Association rule mining

The problem of discovery of multivariate phenotypes from a set of single traits is transformed into finding frequent patterns of associations of single traits. In our approach we employed Association Rule Mining (ARM) [16] to discover the patterns of phenotypic associations expressed as association rules. We have previously shown [14,17] that association rules detected by ARM are informative and quantitative and have benefits to interpret their meaning. Association rules have the form R: X → Y [c, s], where X (the Left-hand side or LHS) and Y (the Right-hand side or RHS) are the body and the head of a rule, respectively. c and s stand for confidence and support to measure accuracy of rules. X and Y are disjoint predicates (X ∩ Y = Ø). Each X and Y consists of a conjunction of distinct predicates which describe values of single traits. An association rule expresses association of single traits X and Y and can be derived to a multivariate phenotype.

The strength of the association rules can be measured in terms of their support (s) and confidence (c). The support of a rule (X → Y) is the probability that cases in a database contain both X and Y. The confidence of a rule is the probability that cases contain X can also contain Y. Note that the head of a rule, Y, is restricted to be one of the single traits which we are interested in and X is a set of traits partially correlated with Y. Interesting rules are manually extracted.

Discovery of multivariate phenotypes

Association rule generation and post filtering the rules

We used 10g Oracle Data Miner (ODM) which implemented the APRIORI algorithm [16] to compute association rules. We set a minimum support and a minimum confidence of 1% and 10%, respectively, to detect rare patterns representing disease predisposing cases more rather common features appeared in normal cases.

If we set threshold too high for support (e.g., 20 %), there may miss many interesting patterns involving the low support with high confidence. Such low support traits may correspond to rare associations of sing traits, but whose patterns are still interesting to know. Most patterns mined characterize common correlations between traits, which are already well known. Domain experts such as biologists may have different interesting traits. Our strategy to find interesting rules is that we set low support threshold, generate as many rules and filter them by user interestingness measurements and interesting traits as user constraints.
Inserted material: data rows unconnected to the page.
-- ==== Sys2Proof/Machine/CellCode.lean ====
section
/-! DEFINITION. The cell code (R357, R358): a singly extended Reed-Solomon code over GF(2^8), with byte k at alpha^k for k below 255
and byte 255 at 0. The sender's 20 bytes, and the correction of up to 10 erroneous bytes. -/

namespace Sys2Proof

/-- Multiplication by alpha = 2 with the polynomial x^8 + x^4 + x^3 + x^2 + 1. -/
def gfDouble (a : Nat) : Nat := if a < 128 then 2 * a else (2 * a) ^^^ 0x11D

/-- Multiplication in the field, by the bits of b from the highest. -/
def gfMul (a b : Nat) : Nat :=
  let step (r k : Nat) : Nat := (2 * r) ^^^ (r / 128 * 0x11D) ^^^ (b / k % 2 * a)
  step (step (step (step (step (step (step (b / 128 % 2 * a) 64) 32) 16) 8) 4) 2) 1

/-- alpha^0 to alpha^(n-1), from a power a. -/
def gfPows : Nat → Nat → List Nat
  | 0, _ => []
  | n + 1, a => a :: gfPows n (gfDouble a)

/-- The 255 powers of alpha. -/
def gfTable : List Nat := gfPows 255 1

/-- alpha^k. -/
def gfAlpha (k : Nat) : Nat := gfTable.getD (k % 255) 1

/-- The inverse, a^254. -/
def gfInv (a : Nat) : Nat :=
  let a2 := gfMul a a
  let a3 := gfMul a2 a
  let a6 := gfMul a3 a3
  let a12 := gfMul a6 a6
  let a15 := gfMul a12 a3
  let a30 := gfMul a15 a15
  let a60 := gfMul a30 a30
  let a63 := gfMul a60 a3
  let a126 := gfMul a63 a63
  gfMul (gfMul a126 a) (gfMul a126 a)

/-- Value of a polynomial, lowest coefficient first, at x. -/
def gfEval (p : List Nat) (x : Nat) : Nat := p.foldr (fun c acc => c ^^^ gfMul acc x) 0

/-- Sum of field elements. -/
def gfSum (l : List Nat) : Nat := l.foldl (· ^^^ ·) 0

/-- Syndrome j of a cell: the sum of c_k beta_k^j, with 0^0 = 1. -/
def cellSyndrome (c : List Nat) (j : Nat) : Nat := gfEval (c.take 255) (gfAlpha j) ^^^ (if j = 0 then c.getD 255 0 else 0)

/-- Is a cell a codeword? -/
def cellValid (c : List Nat) : Bool := (List.range 20).all fun j => cellSyndrome c j == 0

/-! ## Sending -/

/-- Coefficients of the product of (x - alpha^-j) for j = 1 to n, lowest first. -/
def gfGen : Nat → List Nat
  | 0 => [1]
  | n + 1 =>
    let p := gfGen n
    let r := gfAlpha (254 * (n + 1))
    ((0 :: p).zip (p ++ [0])).map fun (a, b) => a ^^^ gfMul b r

/-- Divide by shifting in coefficients, highest first: the remainder, highest first. -/
def gfRemainder (g : List Nat) : List Nat → List Nat → List Nat
  | [], r => r
  | d :: ds, r =>
    let f := d ^^^ r.headD 0
    gfRemainder g ds (((r.drop 1 ++ [0]).zip g).map fun (a, b) => a ^^^ gfMul f b)

/-- A cell of 236 header and payload bytes with its 20 code bytes. Bytes 236 to 254 make syndromes 1 to 19 zero, byte 255 syndrome 0. -/
def cellEncode (d : List Nat) : List Nat :=
  let g := ((gfGen 19).take 19).reverse
  let c := d ++ gfRemainder g d (List.replicate 19 0)
  c ++ [gfSum c]

/-! ## Receiving -/

/-- State of the Berlekamp-Massey recursion. -/
structure BmState where
  c : List Nat
  b : List Nat
  len : Nat
  m : Nat
  bd : Nat
deriving DecidableEq, Repr

/-- Sum of two polynomials, one of them scaled by f and shifted by m. -/
def gfAddShift (c b : List Nat) (f m : Nat) : List Nat :=
  let sb := List.replicate m 0 ++ b.map (gfMul f)
  (List.range (max c.length sb.length)).map fun i => c.getD i 0 ^^^ sb.getD i 0

/-- One step of the recursion at syndrome n. -/
def bmStep (s : List Nat) (st : BmState) (n : Nat) : BmState :=
  let d := gfSum ((List.range (st.len + 1)).map fun i => gfMul (st.c.getD i 0) (s.getD (n - i) 0))
  if d = 0 then { st with m := st.m + 1 }
  else
    let c' := gfAddShift st.c st.b (gfMul d (gfInv st.bd)) st.m
    if 2 * st.len ≤ n then { c := c', b := st.c, len := n + 1 - st.len, m := 1, bd := d }
    else { st with c := c', m := st.m + 1 }

/-- Errors at positions below 255 that explain syndromes s of powers f, f + 1, ...: at most t pairs of position and value. -/
def gfErrors (s : List Nat) (f t : Nat) : Option (List (Nat × Nat)) :=
  let st := (List.range s.length).foldl (bmStep s) { c := [1], b := [1], len := 0, m := 1, bd := 1 }
  if t < st.len then none
  else
    let roots := (List.range 255).filter fun k => gfEval st.c (gfAlpha (254 * k)) == 0
    if roots.length ≠ st.len then none
    else
      let om := (List.range s.length).map fun i => gfSum ((List.range (i + 1)).map fun j => gfMul (st.c.getD j 0) (s.getD (i - j) 0))
      let der := (List.range (st.c.length - 1)).map fun i => if i % 2 = 0 then st.c.getD (i + 1) 0 else 0
      some (roots.map fun k =>
        let xi := gfAlpha (254 * k)
        let e := gfMul (gfEval om xi) (gfInv (gfEval der xi))
        (k, if f = 0 then gfMul e (gfAlpha k) else e))

/-- Apply errors to a cell. -/
def applyErrors (c : List Nat) (es : List (Nat × Nat)) : List Nat := es.foldl (fun c (k, e) => c.modify k (· ^^^ e)) c

/-- The corrected cell and its number of erroneous bytes; none when no codeword lies within 10 bytes (R358). -/
def cellDecode (c : List Nat) : Option (List Nat × Nat) :=
  let s := (List.range 20).map (cellSyndrome c)
  if s.all (· == 0) then some (c, 0)
  else
    let done (es : List (Nat × Nat)) : Option (List Nat × Nat) :=
      let c' := applyErrors c es
      let c' := c'.set 255 (gfSum (c'.take 255))
      let n := ((c.zip c').filter fun (a, b) => a != b).length
      if cellValid c' ∧ n ≤ 10 then some (c', n) else none
    ((gfErrors s 0 10).bind done).or ((gfErrors (s.drop 1) 1 9).bind done)

/-- A cell's bytes after its code, for sending (R26, R357). -/
def sealCell (d : Bytes) : Bytes := bytesOf (cellEncode (natsOf d))

/-- A received cell corrected: its 256 bytes and the corrected symbols (R353, R358). -/
def openCell (c : Bytes) : Option (Bytes × Nat) :=
  if c.length = 256 then (cellDecode (natsOf c)).map fun (b, n) => (bytesOf b, n) else none

end Sys2Proof
end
High confidence rules can misinform and do not consider the support of the traits appearing in the rule head. One way to resolve this problem is to apply a metric known as lift [18]:

Lift=P(X,Y)/P(X)×P(Y)

which calculates the ratio between the rule’s confidence and support of the single trait Y in the rule consequence. Lift was originally called interest which measures how many times more often X and Y occur together than expected if they are statistically independent.

The following example shows rule form constraints to find interesting association rules containing single traits such as high levels of TG (TG5) and low levels of LDL(LDL1):

R1: ((TG5⊂LHS) ∨ (TG5⊂RHS)) ∧ (min_conf ≥ 0.7, lift ≥ 1, min_sup ≥ 0.025),

R2: ((LDL1⊂LHS) ∨ (LDL1⊂RHS)) ∧ (min_conf ≥ 0.7, lift ≥ 1, min_sup ≥ 0.025).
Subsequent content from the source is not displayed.